Revenue versus expenditure for the small shire council cohort at 30 June, 2012 to 2019

Figure 3E shows the revenue and expenditure for the small shire council cohort over the financial years ended 30 June 2012 to 2019

Note: Dashed line represents budget information.

Source: VAGO.

Figure 3E shows that the revenue for these councils is expected to fall slightly over the budget period, decreasing from $494.3 million in 2016–17 to $476.9 million in 2018−19, a fall of 3.5 per cent. This fall in revenue is linked to an expected 42.5 per cent reduction in capital grants. For these financial years, councils are expecting to generate only small increases in rates revenue—due to rate capping—and expect limited increases in their financial assistance grant.

Over the same period, the cohort's expenditure is expected to increase by 3.6 per cent, from $453.0 million in 2016–17 to $469.3 million in 2018–19. This will result in a small surplus, reducing each financial year. By 2018–19, the cohort projects to generate a collective surplus of $7.6 million.
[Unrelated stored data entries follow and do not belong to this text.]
theorem outOfRange_of_half {m N : Nat} (hN : 2 ^ m = N) (v : Int) :
    outOfRange (m + 1) v = true ↔ v < -(N : Int) ∨ (N : Int) ≤ v := by
  have hcast : (2 : Int) ^ m = N := by
    rw [← hN]
    push_cast
    rfl
  rw [outOfRange, Nat.add_sub_cancel, hcast, Bool.or_eq_true, decide_eq_true_iff, decide_eq_true_iff]

/-- A sum of two `m + 1`-bit numbers and a carry, cut to its width. -/
theorem ofNat_toNat_of_half {m N k : Nat} (hN : 2 ^ m = N) (hk : k < 4 * N) :
    (BitVec.ofNat (m + 1) k).toNat = if k < 2 * N then k else k - 2 * N := by
  rw [BitVec.toNat_ofNat, pow_succ', hN]
  split
  · rename_i h
    exact Nat.mod_eq_of_lt h
  · rw [Nat.mod_eq_sub_mod (by omega), Nat.mod_eq_of_lt (by omega)]

/-- `V` of an addition: equal signs and a result of the other sign are the signed sum out of range (R146). -/
theorem addC_overflow {n : Nat} (hn : 0 < n) (a b : BitVec n) (cin : Bool) :
    (addC a b cin).overflow = outOfRange n (a.toInt + b.toInt + cin.toNat) := by
  obtain ⟨m, rfl⟩ := Nat.exists_eq_succ_of_ne_zero hn.ne'
  obtain ⟨N, hN⟩ : ∃ N, 2 ^ m = N := ⟨_, rfl⟩
  have ha := toNat_lt_of_half hN a
  have hb := toNat_lt_of_half hN b
  have hc := cin.toNat_le
  have hr := ofNat_toNat_of_half hN (k := a.toNat + b.toNat + cin.toNat) (by omega)
  rw [Bool.eq_iff_iff, outOfRange_of_half hN, toInt_of_half hN a, toInt_of_half hN b]
  simp only [addC, msb_of_half hN, hr, Bool.and_eq_true, decide_eq_true_iff, ne_eq, decide_eq_decide]
  split_ifs <;> omega

theorem addC_result {n : Nat} (a b : BitVec n) (cin : Bool) :
    (addC a b cin).result = BitVec.ofNat n (a.toNat + b.toNat + cin.toNat) := rfl

theorem addC_carry {n : Nat} (a b : BitVec n) (cin : Bool) :
    (addC a b cin).carry = decide (2 ^ n ≤ a.toNat + b.toNat + cin.toNat) := rfl

theorem subB_result {n : Nat} (a b : BitVec n) (bin : Bool) :
    (subB a b bin).result = BitVec.ofInt n (a.toNat - b.toNat - bin.toNat) := rfl

/-- `C` of a subtraction says that no borrow occurs (R147). -/
theorem subB_carry {n : Nat} (a b : BitVec n) (bin : Bool) :
    (subB a b bin).carry = decide (b.toNat + bin.toNat ≤ a.toNat) := by
  show decide ((0 : Int) ≤ a.toNat - b.toNat - bin.toNat) = _
  rw [decide_eq_decide]
  omega

theorem not_toNat_add {n : Nat} (b : BitVec n) : (~~~b).toNat + b.toNat + 1 = 2 ^ n := by
  have := b.isLt
  rw [BitVec.toNat_not]
  omega

/-- The sum with the complement is the difference and one turn of `2^n` more. -/
theorem complement_sum {n : Nat} (a b : BitVec n) (bin : Bool) :
    ((a.toNat + (~~~b).toNat + (!bin).toNat : Nat) : Int) = (a.toNat - b.toNat - bin.toNat : Int) + (2 ^ n : Nat) := by
  have hnot := not_toNat_add b
  cases bin <;> simp only [Bool.toNat_true, Bool.toNat_false, Bool.not_true, Bool.not_false] <;> omega

theorem ofNat_two_pow (n : Nat) : BitVec.ofNat n (2 ^ n) = 0#n := by
  apply BitVec.eq_of_toNat_eq
  rw [BitVec.toNat_ofNat, Nat.mod_self, BitVec.toNat_zero]

theorem subB_eq_addC {n : Nat} (hn : 0 < n) (a b : BitVec n) (bin : Bool) : subB a b bin = addC a (~~~b) (!bin) := by
  have hsum := complement_sum a b bin
  have hresult : (subB a b bin).result = (addC a (~~~b) (!bin)).result := by
    rw [subB_result, addC_result, ← BitVec.ofInt_natCast, hsum, BitVec.ofInt_add, BitVec.ofInt_natCast n (2 ^ n), ofNat_two_pow,
      BitVec.add_zero]
  have hcarry : (subB a b bin).carry = (addC a (~~~b) (!bin)).carry := by
    rw [subB_carry, addC_carry, decide_eq_decide]
    omega
  have hoverflow : (subB a b bin).overflow = (addC a (~~~b) (!bin)).overflow := by
    show (decide (a.msb ≠ b.msb) && decide ((subB a b bin).result.msb ≠ a.msb))
      = (decide (a.msb = (~~~b).msb) && decide ((addC a (~~~b) (!bin)).result.msb ≠ a.msb))
    rw [hresult, BitVec.msb_not, decide_eq_true hn, Bool.true_and]
    congr 2
    cases a.msb <;> cases b.msb <;> simp
  cases hs : subB a b bin
  cases ht : addC a (~~~b) (!bin)
  rw [hs, ht] at hresult hcarry hoverflow
  subst hresult hcarry hoverflow
  rfl

/-- The complement of a number is one less than its negative. -/
theorem not_toInt {n : Nat} (hn : 0 < n) (b : BitVec n) : (~~~b).toInt = -b.toInt - 1 := by
  obtain ⟨m, rfl⟩ := Nat.exists_eq_succ_of_ne_zero hn.ne'
  obtain ⟨N, hN⟩ : ∃ N, 2 ^ m = N := ⟨_, rfl⟩
  have hnot := not_toNat_add b
  rw [pow_succ', hN] at hnot
  rw [toInt_of_half hN, toInt_of_half hN]
  split_ifs <;> omega

/-- `V` of a subtraction: the signed difference is out of range (R147). -/
theorem subB_overflow {n : Nat} (hn : 0 < n) (a b : BitVec n) (bin : Bool) :
    (subB a b bin).overflow = outOfRange n (a.toInt - b.toInt - bin.toNat) := by
  rw [subB_eq_addC hn, addC_overflow hn, not_toInt hn]
  congr 1
  cases bin <;> simp only [Bool.toNat_true, Bool.toNat_false, Bool.not_true, Bool.not_false] <;> omega

/-- Settles O24: result and carry by their definitions, overflow through the complement. -/
theorem subtractionIsAdditionOfTheComplement : Obligations.SubtractionIsAdditionOfTheComplement := by
  intro sz a b bin
  refine ⟨?_, ?_, subB_overflow (Size.bits_pos sz) a b bin, subB_eq_addC (Size.bits_pos sz) a b bin⟩
  · rw [subB_result, BitVec.toNat_ofInt]
    have hpos : (0 : Int) < 2 ^ sz.bits := by positivity
    have hcast : ((2 ^ sz.bits : Nat) : Int) = 2 ^ sz.bits := by push_cast; rfl
    rw [hcast, Int.toNat_of_nonneg (Int.emod_nonneg _ hpos.ne')]
  · rw [subB_carry, decide_eq_true_iff]

theorem sumResult_addC {n : Nat} (hn : 0 < n) (p : Status) (a b : BitVec n) (cin : Bool) :
    sumResult p (addC a b cin) = .ok (sumOf a b cin p) := by
  rw [sumResult, sumFlags, setNZ_eq, addC_overflow hn]
  rfl

theorem sumResult_subB {n : Nat} (hn : 0 < n) (p : Status) (a b : BitVec n) (bin : Bool) :
    sumResult p (subB a b bin) = .ok (differenceOf a b bin p) := by
  rw [sumResult, sumFlags, setNZ_eq, subB_overflow hn, subB_carry]
  rfl

/-- Settles O17: both operations are `addC`, with carry in 0 and `C`. -/
theorem addAndAdcComplete : Obligations.AddAndAdcComplete :=
  ⟨twoComputes_of_modify (alu := aluAdd) (fun _ _ _ => rfl) fun sz a b p _ => sumResult_addC (Size.bits_pos sz) p a b false,
    twoComputes_of_modify (alu := aluAdc) (fun _ _ _ => rfl) fun sz a b p _ => sumResult_addC (Size.bits_pos sz) p a b p.c⟩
Capital renewal and renewal gap analysis

Figure 3F shows the capital renewal indicator for the small shire council cohort from 2011–12 to 2018–19. This chart indicates that the cohort is facing an increasing risk that they will not be able to replace or build new assets as required.

Figure 3F

Small shire council cohort—capital renewal financial sustainability indicator results, 2011–12 to 2018–19

Figure 3F shows the capital renewal indicator for the small shire council cohort from 2011–12 to 2018–19

Note: 2016–17 to 2018–19 analysis based on unaudited budget information.

Source: VAGO.

Figure 3G shows our assessment of the renewal gap indicator for the small shire council cohort. It shows our analysis of the level of capital renewal expenditure that was—or is forecast to be—spent on renewing their existing assets, and illustrates that spending on capital renewal is reducing, therefore spending will not be focused on replacing existing assets.

Figure 3G

Small shire council cohort—renewal gap financial sustainability indicator results, 2011–12 to 2018–19

Figure 3G shows our assessment of the renewal gap indicator for the small shire council cohort

Note: 2016–17 to 2018–19 analysis based on unaudited budget information.

Source: VAGO.

Although building new assets and infrastructure is important for the local community, councils need to ensure that existing assets can continue to be used as required. Councils need to find the right balance between new and replacement asset expenditure to offer the best outcomes for their community.